## Records for processing
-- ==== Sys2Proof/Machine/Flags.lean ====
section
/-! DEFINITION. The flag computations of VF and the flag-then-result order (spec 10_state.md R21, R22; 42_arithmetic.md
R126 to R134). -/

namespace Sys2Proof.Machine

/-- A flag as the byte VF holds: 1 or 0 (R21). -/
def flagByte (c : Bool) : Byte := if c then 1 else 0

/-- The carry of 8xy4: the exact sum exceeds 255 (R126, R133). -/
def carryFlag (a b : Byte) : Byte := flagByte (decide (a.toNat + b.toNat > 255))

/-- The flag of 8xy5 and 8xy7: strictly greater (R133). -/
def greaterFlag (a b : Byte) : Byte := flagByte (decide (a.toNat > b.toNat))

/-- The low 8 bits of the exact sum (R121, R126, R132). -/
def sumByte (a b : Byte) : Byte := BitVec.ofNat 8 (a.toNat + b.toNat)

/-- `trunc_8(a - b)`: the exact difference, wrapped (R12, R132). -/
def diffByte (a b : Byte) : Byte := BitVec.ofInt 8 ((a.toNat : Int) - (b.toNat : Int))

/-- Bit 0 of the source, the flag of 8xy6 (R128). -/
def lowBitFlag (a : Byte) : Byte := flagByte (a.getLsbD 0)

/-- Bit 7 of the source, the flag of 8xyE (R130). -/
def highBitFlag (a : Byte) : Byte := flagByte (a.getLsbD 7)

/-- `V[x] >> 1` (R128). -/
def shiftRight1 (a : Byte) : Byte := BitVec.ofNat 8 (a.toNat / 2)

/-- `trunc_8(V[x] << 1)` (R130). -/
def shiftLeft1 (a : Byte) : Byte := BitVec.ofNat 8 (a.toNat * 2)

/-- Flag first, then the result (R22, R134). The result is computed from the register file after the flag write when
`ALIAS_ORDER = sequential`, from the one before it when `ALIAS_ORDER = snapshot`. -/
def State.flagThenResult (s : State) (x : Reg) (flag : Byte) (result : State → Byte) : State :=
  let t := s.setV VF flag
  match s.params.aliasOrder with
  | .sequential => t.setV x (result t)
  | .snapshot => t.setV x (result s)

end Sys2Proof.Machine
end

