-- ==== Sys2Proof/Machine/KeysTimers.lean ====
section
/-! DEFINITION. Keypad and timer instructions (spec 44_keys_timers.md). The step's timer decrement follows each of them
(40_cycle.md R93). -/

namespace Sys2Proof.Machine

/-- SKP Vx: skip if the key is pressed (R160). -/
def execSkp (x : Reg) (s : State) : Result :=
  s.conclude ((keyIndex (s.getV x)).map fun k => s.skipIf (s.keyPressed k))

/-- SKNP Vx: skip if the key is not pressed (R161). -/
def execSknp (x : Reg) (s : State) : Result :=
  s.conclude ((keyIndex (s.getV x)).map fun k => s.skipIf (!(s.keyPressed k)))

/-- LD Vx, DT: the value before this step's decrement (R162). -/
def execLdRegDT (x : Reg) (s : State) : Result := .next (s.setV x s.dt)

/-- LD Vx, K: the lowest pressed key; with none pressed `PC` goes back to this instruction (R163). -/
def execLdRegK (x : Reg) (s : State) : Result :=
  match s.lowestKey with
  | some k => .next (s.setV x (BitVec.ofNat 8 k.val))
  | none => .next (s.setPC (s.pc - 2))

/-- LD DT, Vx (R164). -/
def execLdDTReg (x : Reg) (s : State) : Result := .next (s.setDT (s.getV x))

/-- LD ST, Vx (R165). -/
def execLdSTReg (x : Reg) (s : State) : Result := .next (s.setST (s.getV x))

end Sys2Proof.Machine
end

==

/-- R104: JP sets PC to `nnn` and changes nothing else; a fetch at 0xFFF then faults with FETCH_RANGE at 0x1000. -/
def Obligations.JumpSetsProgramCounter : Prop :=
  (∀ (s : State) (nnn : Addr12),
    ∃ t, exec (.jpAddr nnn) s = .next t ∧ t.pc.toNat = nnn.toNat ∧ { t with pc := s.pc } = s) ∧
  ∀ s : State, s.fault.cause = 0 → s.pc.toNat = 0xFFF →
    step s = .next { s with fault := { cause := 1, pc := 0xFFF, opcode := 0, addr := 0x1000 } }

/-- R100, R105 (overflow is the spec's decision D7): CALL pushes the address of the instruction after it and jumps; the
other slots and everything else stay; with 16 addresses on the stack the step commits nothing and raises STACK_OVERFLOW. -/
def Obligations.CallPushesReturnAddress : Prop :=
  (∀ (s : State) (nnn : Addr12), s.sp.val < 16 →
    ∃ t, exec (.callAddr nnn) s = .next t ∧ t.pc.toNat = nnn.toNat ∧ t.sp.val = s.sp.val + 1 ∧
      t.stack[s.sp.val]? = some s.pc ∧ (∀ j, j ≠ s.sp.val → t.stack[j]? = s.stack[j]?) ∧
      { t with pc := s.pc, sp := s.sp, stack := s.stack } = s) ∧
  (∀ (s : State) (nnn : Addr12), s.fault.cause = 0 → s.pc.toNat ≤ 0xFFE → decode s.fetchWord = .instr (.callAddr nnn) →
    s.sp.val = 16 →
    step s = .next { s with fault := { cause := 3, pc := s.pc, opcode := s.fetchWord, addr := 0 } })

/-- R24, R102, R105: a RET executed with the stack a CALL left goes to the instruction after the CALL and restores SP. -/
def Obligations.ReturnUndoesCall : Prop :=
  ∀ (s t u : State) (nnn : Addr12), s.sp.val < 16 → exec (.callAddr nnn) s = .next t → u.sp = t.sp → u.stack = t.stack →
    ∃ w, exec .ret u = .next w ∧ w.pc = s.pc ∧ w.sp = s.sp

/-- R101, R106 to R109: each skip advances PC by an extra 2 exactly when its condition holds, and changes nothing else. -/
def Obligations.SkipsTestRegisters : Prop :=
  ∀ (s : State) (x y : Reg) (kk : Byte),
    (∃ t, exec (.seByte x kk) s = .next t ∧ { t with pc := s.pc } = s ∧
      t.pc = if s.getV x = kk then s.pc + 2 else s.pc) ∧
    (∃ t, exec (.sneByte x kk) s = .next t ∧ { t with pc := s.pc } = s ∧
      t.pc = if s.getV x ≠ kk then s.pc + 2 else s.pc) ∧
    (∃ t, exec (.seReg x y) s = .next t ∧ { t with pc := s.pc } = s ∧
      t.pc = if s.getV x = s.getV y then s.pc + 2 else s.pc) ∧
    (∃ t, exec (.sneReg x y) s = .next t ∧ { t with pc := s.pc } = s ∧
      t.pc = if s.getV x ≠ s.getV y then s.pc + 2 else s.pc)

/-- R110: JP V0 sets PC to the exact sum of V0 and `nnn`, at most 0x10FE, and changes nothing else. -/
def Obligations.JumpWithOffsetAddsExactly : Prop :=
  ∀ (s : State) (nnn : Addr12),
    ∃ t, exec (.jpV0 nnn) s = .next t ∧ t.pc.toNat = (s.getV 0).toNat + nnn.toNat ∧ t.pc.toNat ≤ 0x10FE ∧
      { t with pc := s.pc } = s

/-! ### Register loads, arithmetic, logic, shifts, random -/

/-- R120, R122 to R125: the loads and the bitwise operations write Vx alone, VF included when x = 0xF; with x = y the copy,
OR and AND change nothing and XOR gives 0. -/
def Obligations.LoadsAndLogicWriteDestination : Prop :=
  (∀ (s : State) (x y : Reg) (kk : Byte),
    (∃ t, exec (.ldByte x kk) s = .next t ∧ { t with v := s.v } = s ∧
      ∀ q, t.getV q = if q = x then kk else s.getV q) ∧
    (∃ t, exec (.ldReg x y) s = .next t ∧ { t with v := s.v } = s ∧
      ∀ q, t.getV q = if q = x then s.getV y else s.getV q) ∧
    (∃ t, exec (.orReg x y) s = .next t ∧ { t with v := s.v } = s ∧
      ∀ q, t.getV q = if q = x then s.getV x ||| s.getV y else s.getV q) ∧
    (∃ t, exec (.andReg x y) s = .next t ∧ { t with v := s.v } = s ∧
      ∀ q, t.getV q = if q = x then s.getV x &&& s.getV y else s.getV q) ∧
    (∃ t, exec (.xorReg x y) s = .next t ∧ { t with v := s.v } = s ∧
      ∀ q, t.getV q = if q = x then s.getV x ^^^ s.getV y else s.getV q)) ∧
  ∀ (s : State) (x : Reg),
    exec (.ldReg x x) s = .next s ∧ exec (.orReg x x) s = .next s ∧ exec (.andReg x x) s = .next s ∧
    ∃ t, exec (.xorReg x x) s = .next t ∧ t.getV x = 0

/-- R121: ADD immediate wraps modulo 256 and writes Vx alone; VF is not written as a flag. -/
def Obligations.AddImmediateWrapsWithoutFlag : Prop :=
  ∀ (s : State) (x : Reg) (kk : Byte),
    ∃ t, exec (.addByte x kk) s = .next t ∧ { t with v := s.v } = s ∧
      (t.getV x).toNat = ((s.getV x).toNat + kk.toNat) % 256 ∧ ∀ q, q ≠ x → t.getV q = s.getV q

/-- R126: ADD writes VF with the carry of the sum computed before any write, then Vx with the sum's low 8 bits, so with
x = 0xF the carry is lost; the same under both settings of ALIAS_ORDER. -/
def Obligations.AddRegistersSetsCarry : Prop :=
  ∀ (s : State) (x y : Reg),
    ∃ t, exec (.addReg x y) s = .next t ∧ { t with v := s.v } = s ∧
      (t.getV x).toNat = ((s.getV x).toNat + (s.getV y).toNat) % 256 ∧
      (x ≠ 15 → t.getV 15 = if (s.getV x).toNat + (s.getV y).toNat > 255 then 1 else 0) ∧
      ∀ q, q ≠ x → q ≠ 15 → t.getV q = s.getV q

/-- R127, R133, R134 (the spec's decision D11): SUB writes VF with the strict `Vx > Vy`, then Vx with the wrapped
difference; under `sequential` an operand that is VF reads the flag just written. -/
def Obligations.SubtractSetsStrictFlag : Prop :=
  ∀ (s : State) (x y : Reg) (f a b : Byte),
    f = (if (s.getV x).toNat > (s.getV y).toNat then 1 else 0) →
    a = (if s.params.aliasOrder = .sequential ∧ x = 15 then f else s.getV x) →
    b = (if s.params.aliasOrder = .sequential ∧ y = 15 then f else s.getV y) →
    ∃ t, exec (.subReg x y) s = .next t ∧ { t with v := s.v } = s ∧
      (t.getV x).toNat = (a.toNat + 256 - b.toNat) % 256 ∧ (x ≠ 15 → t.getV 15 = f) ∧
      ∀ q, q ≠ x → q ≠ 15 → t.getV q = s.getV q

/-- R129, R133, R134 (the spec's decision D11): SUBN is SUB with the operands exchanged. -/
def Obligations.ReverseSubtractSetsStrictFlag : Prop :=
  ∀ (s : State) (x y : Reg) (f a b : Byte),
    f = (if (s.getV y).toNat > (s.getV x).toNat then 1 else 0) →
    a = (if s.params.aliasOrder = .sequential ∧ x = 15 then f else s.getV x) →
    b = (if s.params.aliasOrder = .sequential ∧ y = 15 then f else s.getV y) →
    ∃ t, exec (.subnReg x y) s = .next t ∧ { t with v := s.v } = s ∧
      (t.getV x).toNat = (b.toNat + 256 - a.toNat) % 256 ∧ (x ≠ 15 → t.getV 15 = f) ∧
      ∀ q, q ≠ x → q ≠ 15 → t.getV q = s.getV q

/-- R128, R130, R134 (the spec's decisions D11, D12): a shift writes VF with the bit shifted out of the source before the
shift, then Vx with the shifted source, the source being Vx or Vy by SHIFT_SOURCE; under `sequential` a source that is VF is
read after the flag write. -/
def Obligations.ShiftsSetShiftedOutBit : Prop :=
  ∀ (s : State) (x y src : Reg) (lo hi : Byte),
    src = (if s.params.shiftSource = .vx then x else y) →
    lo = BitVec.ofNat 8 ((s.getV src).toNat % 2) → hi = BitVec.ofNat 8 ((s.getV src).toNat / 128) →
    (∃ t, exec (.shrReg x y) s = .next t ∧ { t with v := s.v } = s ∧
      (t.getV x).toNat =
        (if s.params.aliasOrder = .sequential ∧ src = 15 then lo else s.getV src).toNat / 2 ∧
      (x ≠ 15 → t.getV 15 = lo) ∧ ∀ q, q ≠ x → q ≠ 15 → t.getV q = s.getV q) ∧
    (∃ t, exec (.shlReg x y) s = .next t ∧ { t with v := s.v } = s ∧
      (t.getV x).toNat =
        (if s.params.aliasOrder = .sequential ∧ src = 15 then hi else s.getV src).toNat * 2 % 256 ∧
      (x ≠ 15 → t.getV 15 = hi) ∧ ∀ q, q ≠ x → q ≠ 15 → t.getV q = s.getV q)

## What you have to do
Could you return exactly the stretch of the data above that starts at the line with "(∃ t, exec (.shrReg" and ends at the line with "(x ≠ 15 → t.getV 15 = hi)", both lines included?

## Exercise answer
    (∃ t, exec (.shrReg x y) s = .next t ∧ { t with v := s.v } = s ∧
      (t.getV x).toNat =
        (if s.params.aliasOrder = .sequential ∧ src = 15 then lo else s.getV src).toNat / 2 ∧
      (x ≠ 15 → t.getV 15 = lo) ∧ ∀ q, q ≠ x → q ≠ 15 → t.getV q = s.getV q) ∧
    (∃ t, exec (.shlReg x y) s = .next t ∧ { t with v := s.v } = s ∧
      (t.getV x).toNat =
        (if s.params.aliasOrder = .sequential ∧ src = 15 then hi else s.getV src).toNat * 2 % 256 ∧
      (x ≠ 15 → t.getV 15 = hi) ∧ ∀ q, q ≠ x → q ≠ 15 → t.getV q = s.getV q)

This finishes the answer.